**** EXTRACTED MATERIAL
-- ==== Sys2Proof/Safety.lean ====
section
/-! DEFINITION. The terms in which claims speak of the block: what a command answers, what it leaves alone, and the invariant of
a safe run. -/

namespace Sys2Proof.Machine

/-- DRAM reads as before at every address, and the queue is as it was. -/
def State.keeps (s u : State) : Prop :=
  (∀ a, Memory.peek u.dram a = Memory.peek s.dram a) ∧ u.pending = s.pending

/-- The device without what the reporting of a code may touch: the dictionary and its sessions, the rings, the free-value
counter, the CAN ports, the trace. -/
def Dev.bare (d : Dev) : Dev := { d with dict := {}, rings := [], freeCtr := 0, canPorts := [], sent := [] }

/-- A register that the reporting of a code may change: the event sequence and its losses, frames of rings, late triggers. -/
def reportKey (k : Nat) : Bool :=
  k == O.dictEventsLast.key 0 || k == O.dictEventsLost.key 0 || k == O.timeTriggersLate.key 0 || O.ringFrames.has k

/-- Every register but those of `ks` and those of `reportKey` holds what it held. -/
def Dev.regsBut (ks : List Nat) (d e : Dev) : Prop :=
  ∀ k, k ∉ ks → reportKey k = false → tfind e.dict.eff k = tfind d.dict.eff k

/-- Every register but those of `ks` holds what it held. -/
def Dev.regsJust (ks : List Nat) (d e : Dev) : Prop := ∀ k, k ∉ ks → tfind e.dict.eff k = tfind d.dict.eff k

/-- A counter of four bytes or fewer after one more event. -/
def upTo (o : Obj) (n : Nat) : Nat := if n + 1 < 2 ^ (8 * o.size) then n + 1 else 2 ^ (8 * o.size) - 1

/-- A counter has counted one more event; past the largest value of its type nothing is claimed. -/
def Dev.counts (d e : Dev) (o : Obj) (i : Nat := 0) : Prop := d.rn o i + 1 < 2 ^ (8 * o.size) → e.rn o i = d.rn o i + 1

/-- The newest event is of a code with its first two parameters. -/
def Dev.newest (d : Dev) (code p0 p1 : Nat) : Prop :=
  ∃ e, d.dict.events.getLast? = some e ∧ e.code = code ∧ e.p0 = p0 % 2 ^ 16 ∧ e.p1 = p1 % 2 ^ 16

/-- The event ring has room, so that no record is lost. -/
def Dev.evRoom (d : Dev) : Bool := d.dict.events.length < 4096

/-- The event ring has room for `n` more records. -/
def Dev.evFree (d : Dev) (n : Nat) : Bool := d.dict.events.length + n ≤ 4096

/-- Between two devices records were appended to the events, among them one of a code with its first two parameters, stamped
with the instant. -/
def Dev.logs (d e : Dev) (code p0 p1 : Nat) : Prop :=
  ∃ l, e.dict.events = d.dict.events ++ l ∧
    ∃ x ∈ l, x.code = code ∧ x.p0 = p0 % 2 ^ 16 ∧ x.p1 = p1 % 2 ^ 16 ∧ x.time = e.clock

/-- The event ring holds a record of a code with its first parameter, stamped with the instant. -/
def Dev.told (e : Dev) (code p0 : Nat) : Prop := ∃ x ∈ e.dict.events, x.code = code ∧ x.p0 = p0 % 2 ^ 16 ∧ x.time = e.clock

/-- Between two devices something left the device. -/
def Dev.emits (d e : Dev) (o : Out) : Prop := ∃ l, e.sent = d.sent ++ l ∧ o ∈ l

/-- The newest descriptor posted to a transmit ring carries a payload to an address. -/
def Dev.sends (e : Dev) (ring : Nat) (dst payload : Bytes) : Prop :=
  ∃ x, (e.ring ring).tx.getLast? = some x ∧ x.dst = dst ∧ x.payload = payload

/-- Every register holds what it held but those of `os` and those that reporting may change. -/
def Dev.regsOf (os : List Obj) (d e : Dev) : Prop :=
  ∀ k, (∀ o ∈ os, ∀ i, k ≠ o.key i) → reportKey k = false → tfind e.dict.eff k = tfind d.dict.eff k

/-- A datagram on a port of QDP, not segmented, whose header R331 accepts as one of a type, of the type's size. -/
def Dev.qdpWell (d : Dev) (p : Nat) (b : Bytes) (typ : Nat) : Bool :=
  bit (d.rn O.qdpPorts) p && 32 ≤ b.length && beAt b 0 2 == 0x5144 && beAt b 2 1 == 1 && beAt b 3 1 == typ &&
    beAt b 12 2 != 0xFFFF && beAt b 12 2 + 32 == b.length && (qdpBodySize typ).all fun n => n + 32 == b.length

/-- No session is near the end of its numbers (R335). -/
def Dev.roomy (d : Dev) : Bool := d.dict.sessions.all fun x => x.sendSeq < 2 ^ 31 && x.recvMax < 2 ^ 31

/-- A datagram of an open session that passes every check of R331. -/
def Dev.qdpTaken (d : Dev) (p : Nat) (b : Bytes) (typ : Nat) (se : Session) : Bool :=
  d.qdpWell p b typ && d.dgramSession (parseDgram b) == some se && tagOk (parseDgram b) se.key &&
    se.accepts (parseDgram b).seq && d.roomy && (parseDgram b).seq < 2 ^ 31

/-- The body of an Anchor message that passes every check of R388 on its path. -/
def Dev.anchorTaken (d : Dev) (m : AnchorMsg) (typ : Nat) : Option Bytes :=
  let isAnchor := d.twin.role == .anchor
  match m with
  | .qdp p _ b =>
    let g := parseDgram b
    match d.dgramSession g with
    | some se => if d.qdpTaken p b typ se && se.role == 0x41 && se.peer != isAnchor && d.anchorFresh g.body false then
        some g.body else none
    | none => none
  | .can p id data =>
    let body := data.take 48
    let u := if isAnchor then (d.unitOfSerial (beAt body 0 8)).getD 0xFF else d.rn O.twinUnitId
    if d.anchorCans.contains p.val && data.length == 64 && id == anchorCanId u typ (!isAnchor) &&
        data.drop 48 == d.anchorTag id body && d.anchorFresh body true then some body
    else none

/-- The Anchor hears a message of member u with a body. -/
def Dev.anchorHears (d : Dev) (m : AnchorMsg) (typ u : Nat) (body : Bytes) : Prop :=
  d.running = true ∧ d.twin.role = .anchor ∧ d.anchorTaken m typ = some body ∧ d.unitOfSerial (beAt body 0 8) = some u

/-- A member hears a message of the Anchor with a body. -/
def Dev.memberHears (d : Dev) (m : AnchorMsg) (typ : Nat) (body : Bytes) : Prop :=
  d.running = true ∧ d.isMember = true ∧ d.anchorTaken m typ = some body

/-- A command answers a next state with DRAM and the queue as before, whose device meets `P`. -/
def State.gives (s : State) (c : Instr) (P : Dev → Prop) : Prop :=
  ∃ u, exec c s = .next u ∧ s.keeps u ∧ P u.dev

/-- DRAM is in its canonical form. -/
def State.ok (s : State) : Bool := Memory.wf s.dram

end Sys2Proof.Machine
end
********
(TASK STATEMENT)
Could you set down, word for word, only the lines above from the line with "numbers (R335). -/" to the line with "of R331. -/", including both?

(ANSWER TO THE EXERCISE)
/-- No session is near the end of its numbers (R335). -/
def Dev.roomy (d : Dev) : Bool := d.dict.sessions.all fun x => x.sendSeq < 2 ^ 31 && x.recvMax < 2 ^ 31

/-- A datagram of an open session that passes every check of R331. -/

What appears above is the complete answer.